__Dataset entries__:
:::

-- ==== Sys2Proof/Machine/Lockouts.lean ====
section
/-! DEFINITION. LU (spec/11_lockouts_and_station_retirement.md): placing and removing tags (R186, R187),
the site stop line (R190), the panel line (R191 to R193) and the fuse words (R194). -/

namespace Sys2Proof.Machine

/-! ### Tags (R183) -/

/-- The greatest number of tags on a station's list. -/
def Config.tagLimit : Nat := 8

/-- The IDs of the part's own tags. -/
def Config.returnId : Nat := 65534

/-- See `Config.returnId`. -/
def Config.siteId : Nat := 65535

/-- Whether the list holds a tag of an ID. -/
def Station.hasTag (x : Station) (id : Nat) : Bool := x.tags.any (fun t => t.id == id)

/-- Whether an ID is one of those that PERSONNEL and ELECTRICAL tags carry. -/
def Tag.plainId (id : Nat) : Bool := decide (1 ≤ id) && decide (id ≤ 65533)

/-- Whether a scope blocks motion, and whether it blocks heat (R183). -/
def Scope.motion? : Scope → Bool
  | .motion | .both => true
  | .heat | .service => false

/-- See `Scope.motion?`. -/
def Scope.heat? : Scope → Bool
  | .heat | .both | .service => true
  | .motion => false

/-- The last lockout event of a station and one increment of TAG_CHANGES (R183, R186, R187, R194). -/
def State.lockoutEvent (st : StationId) (kind : LockoutKind) (what : Nat) (party : Party)
    (s : State) : State :=
  let now := s.now
  (s.modStation st (fun x =>
    { x with lastLockout := some { kind := kind, what := what, party := party, time := now } })).bump
      (.tagChanges st)

/-- Step 2 of a placement (R186): an axis in AWAITING_POWER or a powered state is braked. -/
def Axis.lock (a : Axis) : Axis :=
  if a.state = .awaitingPower ∨ a.state.powered = true then { a.brake with rate := 0 } else a

/-- A tag placed with all its effects (R186). -/
def State.placeTag (k : Settle) (st : StationId) (t : Tag) (s : State) : State :=
  let s := s.modStation st (fun x => { x with tags := x.tags ++ [t] })
  let s := if t.scope.motion? then
      (s.modStation st (fun x => { x with az := x.az.lock, el := x.el.lock })).formClaim k st
    else s
  let s := if t.scope.heat? then s.dropHeat k st else s
  let s := s.abandon k st .locked
  let s := if t.scope.motion? then s.joinExposed k st .locked else s
  let s := s.decideSource k st
  s.lockoutEvent st .placed t.id t.party

/-- The SITE tag placed on a station (R190). -/
def State.placeSite (k : Settle) (st : StationId) (s : State) : State :=
  s.placeTag k st (Tag.siteTag s.now)

/-- Step 5 of a removal (R187): a SITE tag that is pending takes the place freed. -/
def State.placePending (k : Settle) (st : StationId) (s : State) : State :=
  if (s.station st).sitePending then
    (s.modStation st (fun x => { x with sitePending := false })).placeSite k st
  else s

/-- A tag removed with all its effects (R187). -/
def State.removeTag (k : Settle) (st : StationId) (id : Nat) (party : Party) (s : State) : State :=
  let blocked := (s.station st).heatBlocked
  let s := s.modStation st (fun x => { x with tags := x.tags.filter (fun t => t.id != id) })
  let s := s.decideSource k st
  let s := s.ableToMove k st
  let s := if blocked && !(s.station st).heatBlocked then s.judgeHeatBoth k st else s
  let s := s.placePending k st
  s.lockoutEvent st .removed id party

/-! ### The site stop line (R190) -/

/-- The rise of SITE_STOP at one station. -/
def State.stopStation (k : Settle) (st : StationId) (s : State) : State :=
  let x := s.station st
  if x.retired || x.hasTag Config.siteId then s
  else if Config.tagLimit ≤ x.tags.length then
    s.modStation st (fun x => { x with sitePending := true })
  else s.placeSite k st

/-- SITE_STOP_CHANGE (R190). -/
def execSiteStopChange (level : Bool) (s : State) : Host.Outcome State Fault Refusal :=
  event s (fun s =>
    if s.lines.siteStop = level then s
    else
      let s := { s with lines := { s.lines with siteStop := level } }
      if level then eachOf allStations (State.stopStation settle) s else s)

/-! ### Fuse words (R194) -/

/-- One of a station's fuse words written. -/
def State.writeFuse (st : StationId) (word : Nat) (party : Party) (s : State) : State :=
  (s.modStation st (fun x => { x with
    fuse1 := x.fuse1 || word == 1, fuse2 := x.fuse2 || word == 2 })).lockoutEvent
      st .fuseWritten word party

/-! ### The panel line (R191 to R193) -/

/-- Whether an answer is good (R191). -/
def State.goodAnswer (s : State) (f : Frame) : Bool :=
  Frame.correct Frame.panelLength f && Frame.panelStation f == s.panelLine.slot.val &&
    s.panelLine.isOpen && !s.panelLine.answered

/-- What every good answer does: the slot is answered, the count returns to 0, PANEL_LOST clears
(R191). -/
def State.panelHeard (s : State) : State :=
  (s.modPanelLine (fun p => { p with answered := true })).modStation s.panelLine.slot
    (fun x => { x with panel := { x.panel with lost := false, unanswered := 0 } })

/-- An acknowledgement stored for the panel's next poll (R192). -/
def State.acknowledge (st : StationId) (a : Ack) (s : State) : State :=
  s.modStation st (fun x => { x with panel := { x.panel with ack := some a } })

/-- An arriving answer with the given answer code: what every good answer does, then what LU does with
it; any other answer is discarded (R191, R192). -/
def State.panelAnswer (code : Nat → Bool) (act : StationId → State → State) (f : Frame)
    (s : State) : State :=
  if s.goodAnswer f && code (Frame.panelCode f) then act s.panelLine.slot s.panelHeard else s

/-- The kind and scope of a LOCK that may be placed (R192). -/
def Frame.lockTag (f : Frame) : Option (TagKind × Scope) :=
  match Code.tagKind (Frame.panelKind f), Code.scope (Frame.panelScope f) with
  | some .personnel, some scope =>
    if Tag.plainId (Frame.panelId f) then some (.personnel, scope) else none
  | some .electrical, some scope =>
    if Tag.plainId (Frame.panelId f) then some (.electrical, scope) else none
  | _, _ => none

/-- A good LOCK (R192). -/
def State.lock (k : Settle) (f : Frame) (st : StationId) (s : State) : State :=
  let x := s.station st
  if x.retired then s.acknowledge st .retired
  else match Frame.lockTag f with
    | none => s.acknowledge st .value
    | some t =>
      if x.hasTag (Frame.panelId f) then s.acknowledge st .duplicate
      else if Config.tagLimit ≤ x.tags.length then s.acknowledge st .full
      else (s.placeTag k st { id := Frame.panelId f, kind := t.1, scope := t.2, party := .panel,
                              time := s.now }).acknowledge st .accepted

/-- A good RELEASE (R192). -/
def State.unlock (k : Settle) (f : Frame) (st : StationId) (s : State) : State :=
  if Frame.panelId f = Config.siteId then s.acknowledge st .notPermitted
  else if (s.station st).hasTag (Frame.panelId f) then
    (s.removeTag k st (Frame.panelId f) .panel).acknowledge st .accepted
  else s.acknowledge st .absent

/-- A good RETIRE_CONFIRM (R194). -/
def State.confirmRetire (st : StationId) (s : State) : State :=
  if (s.station st).fuse2 then s.acknowledge st .written
  else (s.writeFuse st 2 .panel).acknowledge st .accepted

/-- PANEL_NONE (R192): no acknowledgement is stored. -/
def execPanelNone (frame : Frame) (s : State) : Host.Outcome State Fault Refusal :=
  event s (State.panelAnswer (fun c => c == 0) (fun _ s => s) frame)

/-- PANEL_LOCK (R192). -/
def execPanelLock (frame : Frame) (s : State) : Host.Outcome State Fault Refusal :=
  event s (State.panelAnswer (fun c => c == 1) (State.lock settle frame) frame)

/-- PANEL_RELEASE (R192). -/
def execPanelRelease (frame : Frame) (s : State) : Host.Outcome State Fault Refusal :=
  event s (State.panelAnswer (fun c => c == 2) (State.unlock settle frame) frame)

/-- RETIRE_CONFIRM (R194). -/
def execRetireConfirm (frame : Frame) (s : State) : Host.Outcome State Fault Refusal :=
  event s (State.panelAnswer (fun c => c == 3) State.confirmRetire frame)

/-- UNLISTED_PANEL_ANSWER (R197). -/
def execUnlistedPanelAnswer (frame : Frame) (s : State) : Host.Outcome State Fault Refusal :=
  event s (State.panelAnswer (fun c => decide (3 < c)) (fun st s => s.acknowledge st .value) frame)

/-- The panel of a slot found unanswered for the third time in a row (R193). -/
def State.losePanel (st : StationId) (s : State) : State :=
  (s.modStation st (fun x => { x with panel := { x.panel with lost := true, unanswered := 0 } })).bump
    (.panelLosses st)

/-- The judgement of a panel at its slot's end (R193). -/
def State.judgePanel (st : StationId) (s : State) : State :=
  let p := (s.station st).panel
  if s.panelLine.answered || p.lost then s
  else if p.unanswered + 1 < 3 then
    s.modStation st (fun x => { x with panel := { x.panel with unanswered := x.panel.unanswered + 1 } })
  else s.losePanel st

/-- PANEL_SLOT_END (R193), due when 31.25 ms of the slot have been counted. -/
def execPanelSlotEnd (s : State) : Host.Outcome State Fault Refusal :=
  event s (fun s =>
    if s.panelLine.isOpen = true ∧ Config.slotQuarters ≤ s.panelLine.elapsed then
      (s.judgePanel s.panelLine.slot).modPanelLine (fun p => { p with isOpen := false })
    else s)

/-- PANEL_LOST (R193): the third unanswered poll in a row of the slot's panel. -/
def execPanelLost (st : StationId) (s : State) : Host.Outcome State Fault Refusal :=
  event s (fun s =>
    let p := (s.station st).panel
    if s.panelLine.slot = st ∧ s.panelLine.isOpen = true ∧ s.panelLine.answered = false ∧
        p.lost = false ∧ 2 ≤ p.unanswered then
      s.losePanel st
    else s)

/-- The poll that begins a slot, carrying the acknowledgement due, which is then absent (R191). -/
def State.poll (s : State) : State :=
  let st := s.panelLine.slot + 1
  let frame := Frame.poll st (s.station st).panel.ack
  (s.modPanelLine (fun p =>
    { slot := st, isOpen := true, answered := false, elapsed := p.elapsed - Config.slotQuarters,
      poll := frame })).modStation st (fun x => { x with panel := { x.panel with ack := none } })

/-- PANEL_POLL (R191), which follows the end of the slot before it. -/
def execPanelPoll (s : State) : Host.Outcome State Fault Refusal :=
  event s (fun s =>
    if s.panelLine.isOpen = false ∧ Config.slotQuarters ≤ s.panelLine.elapsed then s.poll else s)

end Sys2Proof.Machine
end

:::

__The problem__: Would you copy each line of the records that contains "panelHeard"?

__Your solution__:
def State.panelHeard (s : State) : State :=
  if s.goodAnswer f && code (Frame.panelCode f) then act s.panelLine.slot s.panelHeard else s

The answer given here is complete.